I can understand the technical novelty of DiffSim if we follow the DiffDock research line. However, from the AI for MD literature, there have been several published works on using denoising diffusion for MD simulation [1,2,3]. They are not cited and compared in this work, and I would like to know the authors’ feedback on this.
[1] Wu, Fang, and Stan Z. Li. "DIFFMD: a geometric diffusion model for molecular dynamics simulations." Proceedings of the AAAI Conference on Artificial Intelligence. Vol. 37. No. 4. 2023.
[2] Arts, Marloes, et al. "Two for one: Diffusion models and force fields for coarse-grained molecular dynamics." Journal of Chemical Theory and Computation 19.18 (2023): 6151-6159.
[3] Fu, Xiang, et al. "Simulate Time-integrated Coarse-grained Molecular Dynamics with Multi-scale Graph Networks." Transactions on Machine Learning Research (2023).
问题
See above.
Dear Reviewer HbHG,
Thank you for your feedback and for bringing the AI for MD literature to our attention.

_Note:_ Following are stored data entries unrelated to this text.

-- ==== Sys2Proof/Word.lean ====
section
/-! DEFINITION. The plain names every file uses: wire bytes, the numbered plant items of section 1.2 and the two
message ports. -/

namespace Sys2Proof

/-- One byte on a message port (R174). -/
abbrev Byte := BitVec 8

/-- A two-byte field of a request body, high byte first on the wire (R182). -/
abbrev Half := BitVec 16

/-- Furnaces F0 to F5. -/
abbrev FurnaceId := Fin 6
/-- Supplies S0 and S1. -/
abbrev SupplyId := Fin 2
/-- Grades G0 to G15. -/
abbrev GradeId := Fin 16
/-- Cooling loops L0 to L3. -/
abbrev LoopId := Fin 4
/-- Cooling circuits C0 to C15. -/
abbrev CircuitId := Fin 16

/-- The furnace positions in ascending order. -/
def furnaceIds : List FurnaceId := [0, 1, 2, 3, 4, 5]
/-- The supplies in ascending order. -/
def supplyIds : List SupplyId := [0, 1]
/-- The grades in ascending order. -/
def gradeIds : List GradeId := [0, 1, 2, 3, 4, 5, 6, 7, 8, 9, 10, 11, 12, 13, 14, 15]
/-- The loops in ascending order. -/
def loopIds : List LoopId := [0, 1, 2, 3]
/-- The circuits in ascending order. -/
def circuitIds : List CircuitId := [0, 1, 2, 3, 4, 5, 6, 7, 8, 9, 10, 11, 12, 13, 14, 15]

/-- The two message ports (section 1.3): SUP, the supervisory computer; DECK, the operator console. -/
inductive Port where
  | sup
  | deck
  deriving DecidableEq, Repr

/-- The request kinds of the kind code table of R182, in its order. -/
inductive Kind where
  | siteSetup | supplySetup | furnaceSetup | gradeSetup | loopSetup | circuitSetup | commit | restart
  | openHeat | declareLiquid | declareEmpty | charge | closeHeat | massReport | dip | chemApprove | chemRevoke
  | serviceOut | serviceIn
  | clockSet | scheduleSet | ceilingOverride | setClass | rushAllowance | supplyReset
  | supplyHold | supplyTest | tripPoll | tripClear | tripRotate | mask | unmask
  | tapRequest | tapCancel | standbySet | standbyClear | tapStart | ladleDone | tapEnd
  | partStatus | tableReport | furnaceReport | sense | powerReport | coolingReport | tapQueueReport
  deriving DecidableEq, Repr

end Sys2Proof
end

Our primary motivation for developing this method was to focus on the integration of symbolic software and neural networks to enhance docking accuracy and introduce a sense of trustworthiness. We recognize the importance of AI for MD, particularly in terms of its time efficiency and other advancements. And we will refine our work by incorporating both branches of research.
Thank you!
The paper proposes an interesting hybrid approach for blind docking by integrating diffusion models and molecular dynamics (MD) simulations. The motivation of combining these two methods to achieve accurate and efficient blind docking is reasonable.
优点
- The idea of aligning reverse diffusion and MD trajectories is novel and has potential.
- The paper demonstrates that the diffusion process, the reverse process, and Langevin equation are mathematically equivalent in form.
- The paper proposes a loss function to align reverse diffusion sampling with MD simulation trajectories.
缺点
- The results look a little better than diffdock. The result only improves significantly on the Centroid Distance metric for TOP-1.
- Due to the choice of DiffDock as the backbone model, its limitations in the degrees of freedom seem conflict with the philosophy of MD.
- One benchmark is not enough to show the effectiveness of the method.
问题
- What if MD combined with an all-atom diffusion model such as Geodiff [1], it feels that an all-atom diffusion method is more compatible with MD.
- Do the authors try different RMSD thresholds for active learning?
- Has the author tried comparing the efficiency of DiffSim with traditional docking tools and other deep learning methods?
- I believe DiffSim is designed to enable flexible binding docking. Perhaps it would be beneficial to incorporate visualization features that display protein changes, such as side chain alterations, during the process.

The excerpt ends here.